London unveils new green transport plan
London Mayor Sadiq Khan has revealed a new draft Transport Strategy for the capital, which includes the expansion of the city’s cycle network and a pledge to go zero emission by 2050
London Mayor Sadiq Khan has revealed a new draft Transport Strategy for the capital, which includes the expansion of the city’s cycle network and a pledge to go zero emission by 2050.
The long term plan – which was published on Wednesday 21 June – sets a target of cutting the number of car journeys by three million per day and increasing the proportion of people walking, cycling and taking public transport to 80 per cent of all journeys by 2041, up from 64 per cent in 2016.
Most significantly, these targets are accompanied by the promise of a new zero emission zone in the centre of the city by 2025, with the intention to expand the zone to the whole of the capital by 2050.
Mayor Khan said: "As London's population is set to increase beyond 10 million, our future health and prosperity is more and more dependent on us reducing our reliance on cars. We have to be ambitious in changing how our city works.
"While there will be five million additional journeys being made across our transport network by 2041, at the same time we're setting ourselves a bold target of reducing car journeys by three million every day," he added.
To achieve these targets, the plan promises to significantly extend the capital’s cycle route network so that 70 per cent of Londoners will live within 400 metres of a high quality and safe cycle route by 2041.
All taxis and minicabs will be non-polluting by 2033 while London’s entire bus fleet – approximately 9,200 vehicles – will be zero emission by 2037, the Mayor’s Office said.
The draft strategy also includes proposals aimed at deterring car ownership in the city, including the restriction of car parking provision within new developments and the creation of more secure cycle parking and storage.
Where car parking is needed, the plan states that provisions will be made for electric vehicle (EV) charging points.
Transport for London (TfL) is dedicating £18 million towards the upgrading of the capital’s power grids, which will enable energy companies to install 300 EV fast-charging stations by 2020.
The new strategy also includes the expansion of low-emission bus zones (LEBZ) in the city as well as the introduction of a "Toxicity Charge" for the city’s most polluting vehicles.

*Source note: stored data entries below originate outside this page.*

-- ==== Sys2Proof/Decode.lean ====
section
/-! DEFINITION. Command words: their fields, the opcode map, the decoder, the encoder (`30_encoding.md` R61,
R65, R66, R67).

A command word is presented whole, as a number; there is no byte order (R60). -/

namespace Sys2Proof

/-- `OP = CW[39:32]` (R61). -/
def opField (cw : CmdWord) : Byte := cw.extractLsb' 32 8

/-- `ARG = CW[31:0]` (R61). -/
def argField (cw : CmdWord) : Word := cw.extractLsb' 0 32

/-- `ARG[7:0]` (R64). -/
def argByte (arg : Word) : Byte := arg.extractLsb' 0 8

/-- `ARG[15:0]` (R64). -/
def argHalf (arg : Word) : Half := arg.extractLsb' 0 16

/-- `ARG[31:8]`, the must-be-zero bits of `RDTAB` (R64). -/
def argAboveByte (arg : Word) : BitVec 24 := arg.extractLsb' 8 24

/-- The command word with the given fields: `CW = OP * 2^32 + ARG` (R61). -/
def commandWord (op : Byte) (arg : Word) : CmdWord := op ++ arg

/-- Why a command word is reserved: the four groups of R67. All raise `IllegalCommand` (R131). -/
inductive Reserved where
  /-- (a) `OP = 0x00`. -/
  | opcodeZero
  /-- (b) `OP` from 0x0A to 0xFF. -/
  | opcodeAboveMap (op : Byte)
  /-- (c) `OP` in {0x04, 0x07, 0x08, 0x09} with `ARG != 0`. -/
  | argumentNotZero (op : Byte) (arg : Word)
  /-- (d) `OP = 0x06` with `ARG[31:8] != 0`. -/
  | indexNotByte (arg : Word)
deriving DecidableEq, Repr

/-- A command without an operand is legal only when `ARG` is zero (R64, R67 (c)). -/
def decodeBare (op : Byte) (arg : Word) (i : Instr) : Except Reserved Instr :=
  if arg = 0#32 then .ok i else .error (.argumentNotZero op arg)

/-- The decoder of R66: total, it reads the command word and nothing else, and rejects by name. -/
def decode (cw : CmdWord) : Except Reserved Instr :=
  let op := opField cw
  let arg := argField cw
  if op = 0x01#8 then .ok (.rev8 (argByte arg))
  else if op = 0x02#8 then .ok (.rev16 (argHalf arg))
  else if op = 0x03#8 then .ok (.rev32 arg)
  else if op = 0x04#8 then decodeBare op arg .build
  else if op = 0x05#8 then .ok (.crc arg)
  else if op = 0x06#8 then
    if argAboveByte arg = 0#24 then .ok (.rdtab (argByte arg)) else .error (.indexNotByte arg)
  else if op = 0x07#8 then decodeBare op arg .rdpoly
  else if op = 0x08#8 then decodeBare op arg .rdrpoly
  else if op = 0x09#8 then decodeBare op arg .rdstat
  else if op = 0x00#8 then .error .opcodeZero
  else .error (.opcodeAboveMap op)

/-- The `OP` value that selects a command (R65). -/
def Instr.opcode : Instr → Byte
  | .rev8 _ => 0x01#8
  | .rev16 _ => 0x02#8
  | .rev32 _ => 0x03#8
  | .build => 0x04#8
  | .crc _ => 0x05#8
  | .rdtab _ => 0x06#8
  | .rdpoly => 0x07#8
  | .rdrpoly => 0x08#8
  | .rdstat => 0x09#8

/-- The `ARG` that carries a command's operand (R64, R69); ignored bits are written as zero. -/
def Instr.argument : Instr → Word
  | .rev8 x => x.setWidth 32
  | .rev16 x => x.setWidth 32
  | .rev32 x => x
  | .build => 0#32
  | .crc seed => seed
  | .rdtab i => i.setWidth 32
  | .rdpoly => 0#32
  | .rdrpoly => 0#32
  | .rdstat => 0#32

/-- The encoder: the command word of a command (R61, R65, R69). -/
def encode (i : Instr) : CmdWord := commandWord i.opcode i.argument

/-- A row of the opcode map: a word `CW` selects it when `CW & mask == match` (R65). -/
structure OpcodeRow where
  mnemonic : String
  mask : CmdWord
  bits : CmdWord
deriving DecidableEq, Repr

/-- `CW & mask == match` (R65). -/
def OpcodeRow.selects (r : OpcodeRow) (cw : CmdWord) : Bool := cw &&& r.mask == r.bits

/-- The opcode map of R65 as the spec prints it, `mask` and `match` columns. The decoder does not read it: it
is written from R66, and statements hold the two against each other. -/
def opcodeMap : List OpcodeRow :=
  [ ⟨"REV8", 0xFF00000000#40, 0x0100000000#40⟩,
    ⟨"REV16", 0xFF00000000#40, 0x0200000000#40⟩,
    ⟨"REV32", 0xFF00000000#40, 0x0300000000#40⟩,
    ⟨"BUILD", 0xFFFFFFFFFF#40, 0x0400000000#40⟩,
    ⟨"CRC", 0xFF00000000#40, 0x0500000000#40⟩,
    ⟨"RDTAB", 0xFFFFFFFF00#40, 0x0600000000#40⟩,
    ⟨"RDPOLY", 0xFFFFFFFFFF#40, 0x0700000000#40⟩,
    ⟨"RDRPOLY", 0xFFFFFFFFFF#40, 0x0800000000#40⟩,
    ⟨"RDSTAT", 0xFFFFFFFFFF#40, 0x0900000000#40⟩ ]

/-- The mnemonic of a command, as the opcode map spells it (R65). -/
def Instr.mnemonic : Instr → String
  | .rev8 _ => "REV8"
  | .rev16 _ => "REV16"
  | .rev32 _ => "REV32"
  | .build => "BUILD"
  | .crc _ => "CRC"
  | .rdtab _ => "RDTAB"
  | .rdpoly => "RDPOLY"
  | .rdrpoly => "RDRPOLY"
  | .rdstat => "RDSTAT"

/-- The bits of a command word that can affect anything: all but the ignored `ARG[31:8]` of `REV8` and
`ARG[31:16]` of `REV16` (R64, R67). -/
def Instr.significantBits : Instr → CmdWord
  | .rev8 _ => 0xFF000000FF#40
  | .rev16 _ => 0xFF0000FFFF#40
  | .rev32 _ | .build | .crc _ | .rdtab _ | .rdpoly | .rdrpoly | .rdstat => 0xFFFFFFFFFF#40

/-- The command word whose bits are the low `nbits` bits of `w`, the rest zero (log entry 6). The opcode table
numbers a command word's bits as R61 does: bit 0 is `CW[0]`. -/
def tableWord (nbits w : Nat) : CmdWord := BitVec.ofNat 40 (w % 2 ^ nbits)

/-- The command the decoder reads from the word whose bits are `w`; none where it refuses the word, and none
where the number does not fit the 40 bits of a command word. -/
def decodeTableWord (nbits w : Nat) : Option Instr :=
  if w % 2 ^ nbits < 2 ^ 40 then
    match decode (tableWord nbits w) with
    | .ok i => some i
    | .error _ => none
  else none

end Sys2Proof
end

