/-- The invariant holds at reset. -/
def Obligations.ResetStateMeetsTheInvariant : Prop := State.reset.Inv

/-- Every step keeps the invariant: the table is absent or holds exactly what `BUILD` writes, the buffer is
canonical and of a length that can be presented, a command in progress has no response yet. -/
def Obligations.EveryStepKeepsTheInvariant : Prop :=
  ∀ s t : State, s.Inv → step s = .next t → t.Inv
end

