/-- The responses that the order of checks allows a decoded command: the table-valid check, then the buffer, then a
result (R136). -/
inductive Allows (i : Instr) (s : State) : Response → Prop where
  | tableNotBuilt (reads : ReadsTable i) (htv : s.tv = false) : Allows i s ⟨.faulted .tableNotBuilt, 0#32⟩
  | bufferFault (isCrc : ∃ seed, i = .crc seed) (htv : s.tv = true) (hbuf : s.buffer.HasUnreadable) :
      Allows i s ⟨.faulted .bufferFault, 0#32⟩
  | ok (v : Word) (htable : ReadsTable i → s.tv = true)
      (hbuf : (∃ seed, i = .crc seed) → ¬ s.buffer.HasUnreadable) : Allows i s ⟨.ok, v⟩

/-- A command that does not read the table always has a result. -/
theorem exec_ok_of_not_readsTable {i : Instr} (hi : ¬ ReadsTable i) (s : State) :
    ∃ v, exec i s = .next (answer ⟨.ok, v⟩ (blockAfter i s)) := by
  cases i with
  | rev8 x => exact ⟨_, execRev8_eq x s⟩
  | rev16 x => exact ⟨_, execRev16_eq x s⟩
  | rev32 x => exact ⟨_, execRev32_eq x s⟩
  | build => exact ⟨_, execBuild_eq s⟩
  | crc seed => exact absurd (.inl ⟨seed, rfl⟩) hi
  | rdtab n => exact absurd (.inr ⟨n, rfl⟩) hi
  | rdpoly => exact ⟨_, execRdpoly_eq s⟩
  | rdrpoly => exact ⟨_, execRdrpoly_eq s⟩
  | rdstat => exact ⟨_, execRdstat_eq s⟩

/-- Every command gives a response that the order of checks allows. -/
theorem exec_allows (i : Instr) (s : State) :
    ∃ r, exec i s = .next (answer r (blockAfter i s)) ∧ Allows i s r := by
  by_cases reads : ReadsTable i
  · rcases reads with ⟨seed, rfl⟩ | ⟨n, rfl⟩
    · rcases execCrc_cases seed s with ⟨htv, h⟩ | ⟨htv, hbuf, h⟩ | ⟨htv, hbuf, v, h⟩
      · exact ⟨_, h, .tableNotBuilt (.inl ⟨seed, rfl⟩) htv⟩
      · exact ⟨_, h, .bufferFault ⟨seed, rfl⟩ htv hbuf⟩
      · exact ⟨_, h, .ok v (fun _ => htv) fun _ => hbuf⟩
    · rcases execRdtab_cases n s with ⟨htv, h⟩ | ⟨htv, v, h⟩
      · exact ⟨_, h, .tableNotBuilt (.inr ⟨n, rfl⟩) htv⟩
      · exact ⟨_, h, .ok v (fun _ => htv) nofun⟩
  · obtain ⟨v, h⟩ := exec_ok_of_not_readsTable reads s
    exact ⟨_, h, .ok v (absurd · reads) fun isCrc => absurd (.inl isCrc) reads⟩

/-- The response in the state after a command is one that the order of checks allows. -/
theorem allows_of_exec {i : Instr} {s t : State} {r : Response} (hexec : exec i s = .next t)
    (hr : t.response = some r) : Allows i s r := by
  obtain ⟨r', hanswer, hallows⟩ := exec_allows i s
  obtain rfl := Host.Outcome.next.inj (hanswer.symm.trans hexec)
  obtain rfl := Option.some.inj hr
  exact hallows

/-- `CRC` over a buffer with an unreadable index ends in `BufferFault`, once the table is built (R133). -/
theorem execCrc_unreadable {s : State} (htv : s.tv = true) (hbuf : s.buffer.HasUnreadable) (seed : Word) :
    exec (.crc seed) s = .next (answer ⟨.faulted .bufferFault, 0#32⟩ s) := by
  rcases execCrc_cases seed s with ⟨hunbuilt, -⟩ | ⟨-, -, h⟩ | ⟨-, hreadable, -⟩
  · exact absurd htv (by simp [hunbuilt])
  · exact h
  · exact absurd hbuf hreadable

/-- Settles O33: of the responses that the order of checks allows, one is `BufferFault`. -/
theorem unreadableByteRaisesBufferFault : Obligations.UnreadableByteRaisesBufferFault := by
  unfold Obligations.UnreadableByteRaisesBufferFault
  refine ⟨fun s seed k htv hk hread => execCrc_unreadable htv ⟨k, hk, hread⟩ seed,
    fun i s t v hexec hr => ?_, rfl⟩
  cases allows_of_exec hexec hr with
  | bufferFault isCrc htv hbuf =>
    obtain ⟨k, hk, hread⟩ := hbuf
    exact ⟨isCrc, htv, Nat.zero_lt_of_lt hk, k, hk, hread⟩

/-- Settles O34: of the responses that the order of checks allows, one is `TableNotBuilt`. -/
theorem tableReadBeforeBuildFaults : Obligations.TableReadBeforeBuildFaults := by
  unfold Obligations.TableReadBeforeBuildFaults
  refine ⟨fun s htv => ⟨execCrc_unbuilt (State.table_eq_none htv), execRdtab_unbuilt (State.table_eq_none htv)⟩,
    fun i s t v hexec hr => ?_, rfl⟩
  cases allows_of_exec hexec hr with
  | tableNotBuilt reads htv => exact ⟨htv, reads⟩

/-- The order of checks leaves one status: the conditions of R136, each with the response it asks for. -/
theorem Allows.priority {i : Instr} {s : State} {r : Response} (h : Allows i s r) :
    (ReadsTable i ∧ s.tv = false → r = ⟨.faulted .tableNotBuilt, 0#32⟩) ∧
    ((∃ seed, i = .crc seed) ∧ s.tv = true ∧ s.buffer.HasUnreadable → r = ⟨.faulted .bufferFault, 0#32⟩) ∧
    (¬ (ReadsTable i ∧ s.tv = false) →
      ¬ ((∃ seed, i = .crc seed) ∧ s.tv = true ∧ s.buffer.HasUnreadable) → r.st = .ok) := by
  cases h with
  | tableNotBuilt reads htv => simp [reads, htv]
  | bufferFault isCrc htv hbuf => simp [isCrc, htv, hbuf]
  | ok v htable hbuf =>
    refine ⟨fun ⟨reads, htv⟩ => ?_, fun ⟨isCrc, _, hunreadable⟩ => absurd hunreadable (hbuf isCrc), fun _ _ => rfl⟩
    exact absurd (htable reads) (by simp [htv])

/-- Settles O46: decode comes first, and a decoded command meets `Allows.priority`; the host's wait changes neither
the table nor the buffer. -/
theorem faultCausesAndPriority : Obligations.FaultCausesAndPriority := by
  unfold Obligations.FaultCausesAndPriority
  intro s cw hc hw
  rw [step_waits hc hw]
  cases hd : decode cw with
  | error e => exact ⟨_, _, runCommand_rejected hd _, rfl, fun _ _ => rfl, nofun⟩
  | ok i =>
    obtain ⟨r, hexec, hallows⟩ := exec_allows i s.afterWait
    refine ⟨_, r, (runCommand_legal hd _).trans hexec, rfl, nofun, fun j hj => ?_⟩
    obtain rfl := Except.ok.inj hj
    exact hallows.priority

end Sys2Proof.Machine

/-! PROOFS. The statement of `70_reset_and_hazards.md` R150. -/

namespace Sys2Proof.Machine

/-- A reset that comes while the block is idle or busy has one and the same effect (R150, R151). -/
theorem step_reset {s : State} {rest : List HostMove} (hm : s.hostMoves = .reset :: rest) :
    step s = .next (assertReset rest s) := by
  cases hc : s.command with
  | none => rw [step_idle hc, idleStep, hm]
  | some cw => rw [step_busy hc, busyStep, hm]

/-- With `TV = 0` the whole status word is 0 (R31). -/
theorem statusWord_of_not_tv {s : State} (htv : s.tv = false) : s.statusWord = 0x00000000#32 := by
  rw [State.statusWord, htv]; rfl

/-- Settles O1: the step is `step_reset`, and each inspection command reads the reset block by its own equation. -/
theorem resetReturnsTheInitialState : Obligations.ResetReturnsTheInitialState := by
  unfold Obligations.ResetReturnsTheInitialState
  intro s rest hm
  have rdstat := execRdstat_eq (assertReset rest s)
  rw [statusWord_of_not_tv (assertReset_tv rest s)] at rdstat
  have rdrpoly := execRdrpoly_eq (assertReset rest s)
  rw [rpoly_eq] at rdrpoly
  exact ⟨assertReset rest s, step_reset hm, assertReset_tv rest s, assertReset_table rest s,
    assertReset_command rest s, assertReset_response rest s, rdstat, execRdpoly_eq _, rdrpoly,
    execRdtab_unbuilt (assertReset_table rest s)⟩

end Sys2Proof.Machine

/-! PROOFS. The statements of `30_encoding.md` R61, R64, R65 and R69 on decoder, encoder and written lines. -/

namespace Sys2Proof.Machine

/-! ### Decode after encode (R65, R66) -/

/-- Settles O11: the decoder's equation for each `OP`, on the `ARG` that the encoder writes. -/
theorem decodingAnEncodedCommandGivesItBack : Obligations.DecodingAnEncodedCommandGivesItBack := by
  unfold Obligations.DecodingAnEncodedCommandGivesItBack
  intro i
  cases i with
  | rev8 x => exact (decode_op01 _).trans (by rw [Instr.argument, argByte_setWidth])
  | rev16 x => exact (decode_op02 _).trans (by rw [Instr.argument, argHalf_setWidth])
  | rev32 x => exact decode_op03 x
  | build => exact (decode_bare decode_op04).1
  | crc seed => exact decode_op05 seed
  | rdtab n =>
    refine (decode_op06 _).trans ((if_pos (argAboveByte_setWidth n)).trans ?_)
    rw [Instr.argument, argByte_setWidth]
  | rdpoly => exact (decode_bare decode_op07).1
  | rdrpoly => exact (decode_bare decode_op08).1
  | rdstat => exact (decode_bare decode_op09).1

The Mayor of London said: "We have to make not using your car the affordable, safest and most convenient option for Londoners going about their daily lives," he said. "This is not only essential for dealing with congestion as London grows, but crucial for reducing our toxic air pollution, and improving the health of all Londoners."
Paul Morozzo, Clean Air Campaigner at Greenpeace, praised the “ambitious, well-thought-through long term vision for the London transport system”.
He said: "Investing in public transport, walking and cycling is crucial to solving the air pollution problem effectively… London is a city at the cutting-edge of so many fields - let's turn it into a clean transport leader too."